11A106 Savings by Jim Davies, 4/19/2011    

As I write, gold is within hailing distance of $1,500 an ounce, up more than 30% in the last year. What gives?

I knew of course that it would rise, or rather that the dollar would fall - along with other government paper currencies. That's inevitable, since they print what they want, regardless of how much actual, valuable stuff is out there for people to buy and sell. But a rise so rapid is surprising; after all, price inflation may or may not be taking place. Obviously some items are more expensive than a year ago (food, gasoline...) but others, not so much (houses, electronics...)

One reason for the most recent and dramatic rise in gold prices is that at long last, big institutional investors may be bailing out of paper money; and that is very significant indeed. Yesterday, Bloomberg reported that Texas University has placed $1 billion in gold bars. It makes perfectly good sense to me, yet TU is one of the very numerous academies that teach statist orthodoxy, including the ridiculous myth that government can create value with a pen stroke. Seems there may be a disconnect between what they teach and what they do. Good news; reality may be catching up with academia.

If investors like TU are moving from stocks and bonds denominated in government, fiat money into hard money itself, and if millions of individuals do likewise, what is the significance for the future?

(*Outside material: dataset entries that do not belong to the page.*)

-- ==== Sys2Proof/Machine/Acquire.lean ====
section
/-! DEFINITION. ACQUIRE (02_acquisition_and_grant.md, 2.2 to 2.9): the ordered checks decide one outcome, and the
outcome says what changes. -/
namespace Sys2Proof.Machine

/-- What the checks of R31 decide. -/
inductive AcquireOutcome where
  | refuse (st : Status)
  | recursion (k : LockId)
  | grantNow (k : LockId)
  | enqueue (k : LockId) (e : EntryId)
deriving DecidableEq, Repr

/-- Check 6 against the caller's own record `r` (R36). -/
def ownHoldingOutcome (k : LockId) (m : Mode) (recursionAllowed : Bool) (r : HolderRecord) : AcquireOutcome :=
  if r.mode ≠ m then .refuse .modeConflict
  else if !recursionAllowed then .refuse .held
  else if r.depth < Config.maxDepth then .recursion k
  else .refuse .depth

/-- Checks 9 to 11, for a caller that neither holds nor waits (R42, R43, R44). -/
def State.contendOutcome (s : State) (a : AgentId) (k : LockId) : AcquireOutcome :=
  let e := s.agent a
  if (s.lock k).grantableAtOnce (acquireMode e.arg0) then
    if 1 ≤ e.credits then .grantNow k else .refuse .noCredit
  else if acquireTry e.arg0 then .refuse .wouldWait
  else if e.credits < 2 then .refuse .noCredit
  else match s.freeEntry with
    | none => .refuse .poolEmpty
    | some n => .enqueue k n

/-- Checks 3 to 11 at lock `k` (R31). -/
def State.acquireAt (s : State) (a : AgentId) (k : LockId) : AcquireOutcome :=
  let l := s.lock k
  let c := s.lockClass k
  let m := acquireMode (s.agent a).arg0
  if l.state = .closed ∨ l.state = .draining then .refuse .closed
  else if !c.admits a then .refuse .denied
  else if m = .shared ∧ c.sharedAllowed = false then .refuse .badMode
  else match l.holderOf a with
    | some r => ownHoldingOutcome k m c.recursionAllowed r
    | none =>
      if (l.waiterOf a).isSome then .refuse .alreadyWaiting
      else if s.outOfOrder a k then .refuse .order
      else s.contendOutcome a k

/-- The checks of ACQUIRE in order (R31). -/
def State.acquireOutcome (s : State) (a : AgentId) : AcquireOutcome :=
  match (s.agent a).status.refusal with
  | some st => .refuse st
  | none =>
    match lockArg (s.agent a).arg0 with
    | none => .refuse .badLock
    | some k => s.acquireAt a k

/-- A recursive take (R37). -/
def State.recursiveTake (s : State) (a : AgentId) (k : LockId) : State :=
  let s' := s.setLock k ((s.lock k).modHolder a fun r => { r with depth := r.depth + 1 })
  let r := (s'.lock k).holderOf a
  s'.agentResult a
    { status := .granted, lock := k, ticket := (r.map HolderRecord.ticket).getD 0,
      depth := (r.map HolderRecord.depth).getD 0, marker := (s.lock k).marker, recursion := true }

/-- An immediate grant (R27, R28, R42). -/
def State.immediateGrant (s : State) (a : AgentId) (k : LockId) : State :=
  let m := acquireMode (s.agent a).arg0
  let l := (s.lock k).grant a m (s.lockClass k).lease s.units
  ((s.setLock k l).modAgent a (AgentEntry.pay 1)).agentResult a
    { status := .granted, lock := k, ticket := l.ticket, depth := 1, marker := l.marker }

/-- The wait entry a queued request fills (R45, R53): the deadline is the unit counter plus the effective limit. -/
def State.newEntry (s : State) (a : AgentId) (k : LockId) (n : EntryId) : WaitEntry :=
  let e := s.agent a
  { num := n, agent := a, mode := acquireMode e.arg0, tag := acquireTag e.arg0,
    deadline := formDeadline s.units (effectiveLimit (acquireLimit e.arg1) (s.lockClass k).cap) }

/-- A queued request (R45). -/
def State.enqueue (s : State) (a : AgentId) (k : LockId) (n : EntryId) : State :=
  let l := s.lock k
  ((s.setLock k { l with queue := l.queue ++ [s.newEntry a k n] }).modAgent a (AgentEntry.pay 2)).agentResult a
    { status := .queued, lock := k, position := l.queue.length + 1 }

/-- ACQUIRE (R30 to R45). -/
def State.acquire (a : AgentId) (s : State) : State :=
  match s.acquireOutcome a with
  | .refuse st => s.refuse a st
  | .recursion k => s.recursiveTake a k
  | .grantNow k => s.immediateGrant a k
  | .enqueue k n => s.enqueue a k n

/-- ACQUIRE written to CMD. -/
def execAcquire (a : AgentId) (s : State) : Outcome :=
  s.agentWrite (State.acquire a)

end Sys2Proof.Machine
end

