-- ==== Sys2Proof/Machine/SweepControl.lean ====
section
/-! DEFINITION. The control-view commands that ask for a sweep, DETACH_AGENT and CLEAR_ALL
(09_sweeps_detach_and_clear.md, 9.2). -/
namespace Sys2Proof.Machine

/-- The checks of DETACH_AGENT (R149): the target, or the refusal. -/
def State.detachTarget (s : State) (a : AgentId) : Except Status AgentId :=
  match agentArg (s.agent a).sarg0 with
  | none => .error .badArgument
  | some t =>
    match (s.agent t).status with
    | .absent => .error .notAttached
    | .detaching => .error .alreadyQueued
    | .attached =>
      if t ≠ a ∧ (s.agent a).status = .attached ∧ (s.agent a).credits = 0 then .error .noCredit
      else if s.sweepFull then .error .sweepFull
      else .ok t

/-- A DETACH_AGENT that passes its checks (R150): the request is appended, and taken if the engine is idle, the caller
is debited, and the target enters DETACHING. A self-detach records no requester and costs nothing. -/
def State.retire (s : State) (a t : AgentId) : State :=
  let s1 :=
    if t = a then s.request { job := .detach t, requester := none }
    else (s.request { job := .detach t, requester := s.requesterOf a }).modAgent a AgentEntry.payRequest
  (s1.modAgent t AgentEntry.enterDetaching).controlResult a { status := .done }

/-- DETACH_AGENT (R149, R150). -/
def State.detachAgent (a : AgentId) (s : State) : State :=
  match s.detachTarget a with
  | .error st => s.controlRefuse a st
  | .ok t => s.retire a t

/-- DETACH_AGENT written to SCMD. -/
def execDetachAgent (a : AgentId) (s : State) : Outcome :=
  s.controlWrite a (State.detachAgent a)

/-- CLEAR_ALL (R151). -/
def State.clearAll (a : AgentId) (s : State) : State :=
  if s.clearOutstanding then s.controlRefuse a .alreadyQueued
  else if (s.agent a).status = .attached ∧ (s.agent a).credits = 0 then s.controlRefuse a .noCredit
  else if s.sweepFull then s.controlRefuse a .sweepFull
  else ((s.request { job := .clear, requester := s.requesterOf a }).modAgent a AgentEntry.payRequest).controlResult a
    { status := .done }

/-- CLEAR_ALL written to SCMD. -/
def execClearAll (a : AgentId) (s : State) : Outcome :=
  s.controlWrite a (State.clearAll a)

end Sys2Proof.Machine
end

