-- ==== Sys2Proof/Machine/Step.lean ====
section
/-! DEFINITION. One step: the command at the front of the queue, or a REFCLK period while none waits (log 1, log 2). -/
namespace Sys2Proof.Machine

/-- The command at the front of the queue is taken and run with the queue's rest; while no command waits, one REFCLK
period passes. -/
def step (s : State) : Host.Outcome State Fault Refusal :=
  match s.pending with
  | c :: rest => exec c { s with pending := rest }
  | [] => .next s.refPeriod

/-- `s` with the command a table word spells put at the front of its queue; no row of the table gives bits, so no word
spells one (log 13). -/
def State.withFetchWord (s : State) (nbits w : Nat) : State :=
  match decodeTableWord nbits w with
  | some c => { s with pending := c :: s.pending }
  | none => s

end Sys2Proof.Machine
end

Savings are fundamental to prosperity. You work, to produce something people wish to buy; you do it well, you make a profit which is a little more than you need to live on, so you can save that surplus. Notice, only the best or smartest workers can do that; less productive rivals will have less to spare or save. So the use of savings, which is what true investment is, is made primarily by those who are best at their job. This is good; there can be no more successful way to allocate money to investments.

The purpose of investing savings is to make more money yet, by acquiring capital equipment to make oneself (or someone else, in exchange for a return) more efficient. If a widget can be made for 90 cents instead of $1, widget-loving society members are better off; that's what rising prosperity means.

So in a free, zero government society successful producers save some of their profits and invest them in ways to become more productive yet, and so everyone wins, progress is made. But suppose that surplus is ripped off as tax and spent on waging wars or buying votes, or suppose that for some reason they choose to invest their savings in bars of pretty yellow metal and bury them in a vault. How much prosperity does any of that produce?

Obviously, none. They would be confusing money (for that's what gold and silver are) with wealth, and that's a huge mistake. It crippled the Spanish Empire, for example; as the bullion galleons arrived from South America the silver was spent and wealth was enjoyed, for a while; but it was not invested in productive enterprise and so the country became second-class within a century or so.

Thing is, government has made such an appalling mess of money and industry that it makes perfectly good sense to invest in gold rather than shares of real, productive enterprises. Those shares are highly vulnerable, to the next financial collapse that government causes. And that's the tragedy, for productive enterprise is where savings ought to be placed. In the coming rational, zero government society it's where they will be placed. Meantime, for as long as government controls the money printing press, prosperity will stagnate - or worse. The blame doesn't lie with the gold hoarders, but with the money printers.